Hmm I wondered about that!!   I did learn something about fuel cell technologies from our reputable members  tho!


----------



## Janger (Dec 10, 2019)

yeah new tactics by spammers. sneak in with 3 or 4 bogus posts. "welcome". How ya doin?. then an off topic post with a link someplace. When we ban somebody it is shared with all the other xenforo forums. we get several registrations a day from a banned email or ip address. I delete em. or Josh or Alex.


----------



## DPittman (Dec 10, 2019)

Janger said:


> yeah new tactics by spammers. sneak in with 3 or 4 bogus posts. "welcome". How ya doin?. then an off topic post with a link someplace. When we ban somebody it is shared with all the other xenforo forums. we get several registrations a day from a banned email or ip address. I delete em. or Josh or Alex.

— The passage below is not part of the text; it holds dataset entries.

-- configureOutputs
@[simp] theorem State.configureOutputs_cfg : (s.configureOutputs).cfg = s.cfg := rfl
@[simp] theorem State.configureOutputs_phase : (s.configureOutputs).phase = s.phase := rfl
@[simp] theorem State.configureOutputs_stage : (s.configureOutputs).stage = s.stage := rfl
@[simp] theorem State.configureOutputs_cycleN : (s.configureOutputs).cycleN = s.cycleN := rfl
@[simp] theorem State.configureOutputs_mains : (s.configureOutputs).mains = s.mains.map fun c => { c with level := 0, dir := .nonneg } := rfl
@[simp] theorem State.configureOutputs_subs : (s.configureOutputs).subs = s.subs.map fun c => { c with levelA := restLevel s.cfg, levelB := restLevel s.cfg } := rfl
@[simp] theorem State.configureOutputs_vNow : (s.configureOutputs).vNow = s.vNow := rfl
@[simp] theorem State.configureOutputs_vNowWritten : (s.configureOutputs).vNowWritten = s.vNowWritten := rfl
@[simp] theorem State.configureOutputs_emaState : (s.configureOutputs).emaState = s.emaState := rfl
@[simp] theorem State.configureOutputs_vFilt : (s.configureOutputs).vFilt = s.vFilt := rfl
@[simp] theorem State.configureOutputs_vFiltWritten : (s.configureOutputs).vFiltWritten = s.vFiltWritten := rfl
@[simp] theorem State.configureOutputs_fRange : (s.configureOutputs).fRange = s.fRange := rfl
@[simp] theorem State.configureOutputs_powerEn : (s.configureOutputs).powerEn = s.powerEn := rfl
@[simp] theorem State.configureOutputs_frame : (s.configureOutputs).frame = s.frame := rfl
@[simp] theorem State.configureOutputs_pending : (s.configureOutputs).pending = s.pending := rfl
@[simp] theorem State.configureOutputs_duty : (s.configureOutputs).duty = s.duty := rfl
@[simp] theorem State.configureOutputs_slewRet : (s.configureOutputs).slewRet = s.slewRet := rfl
@[simp] theorem State.configureOutputs_events : (s.configureOutputs).events = s.events ++ configureEvents s.cfg := rfl
@[simp] theorem State.configureOutputs_env : (s.configureOutputs).env = s.env := rfl

end

@[simp] theorem State.resetOf_cfg (c : Config) : (State.resetOf c).cfg = c := rfl

@[simp] theorem SubChan.withLevel_prev (c : SubChan) (x : Side) (l : Int) : (c.withLevel x l).prev = c.prev := by
  cases x <;> rfl

@[simp] theorem SubChan.withLevel_active (c : SubChan) (x : Side) (l : Int) : (c.withLevel x l).active = c.active := by
  cases x <;> rfl

@[simp] theorem SubChan.withLevel_sol (c : SubChan) (x : Side) (l : Int) : (c.withLevel x l).sol = c.sol := by
  cases x <;> rfl

@[simp] theorem SubChan.withLevel_t0 (c : SubChan) (x : Side) (l : Int) : (c.withLevel x l).t0 = c.t0 := by
  cases x <;> rfl

@[simp] theorem SubChan.withLevel_a_levelA (c : SubChan) (l : Int) : (c.withLevel .a l).levelA = l := rfl

@[simp] theorem SubChan.withLevel_a_levelB (c : SubChan) (l : Int) : (c.withLevel .a l).levelB = c.levelB := rfl

@[simp] theorem SubChan.withLevel_b_levelA (c : SubChan) (l : Int) : (c.withLevel .b l).levelA = c.levelA := rfl

@[simp] theorem SubChan.withLevel_b_levelB (c : SubChan) (l : Int) : (c.withLevel .b l).levelB = l := rfl

end Sys2Proof.Machine
end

So what do they get by such spam?? Email addresses?  Or something more sinister?


----------



## Janger (Dec 10, 2019)

I think it's just SEO search engine optimization. Somebody is paying them to promote a web site. That's what Josh said. @Jwest7788 ?


----------



## YYCHM (Dec 10, 2019)

I wondered why someone would post that kind of content on a machining web forum.  Good catch Janger.


----------



## Tom Kitta (Dec 10, 2019)

Well link counts move up your page ranking. More websites point to you the more popular your site is. It does not matter if the site is a bit off topic.


----------



## Dabbler (Dec 11, 2019)

anyway it prompted some good activity and I learned stuff.  thanks, SPAMMER


----------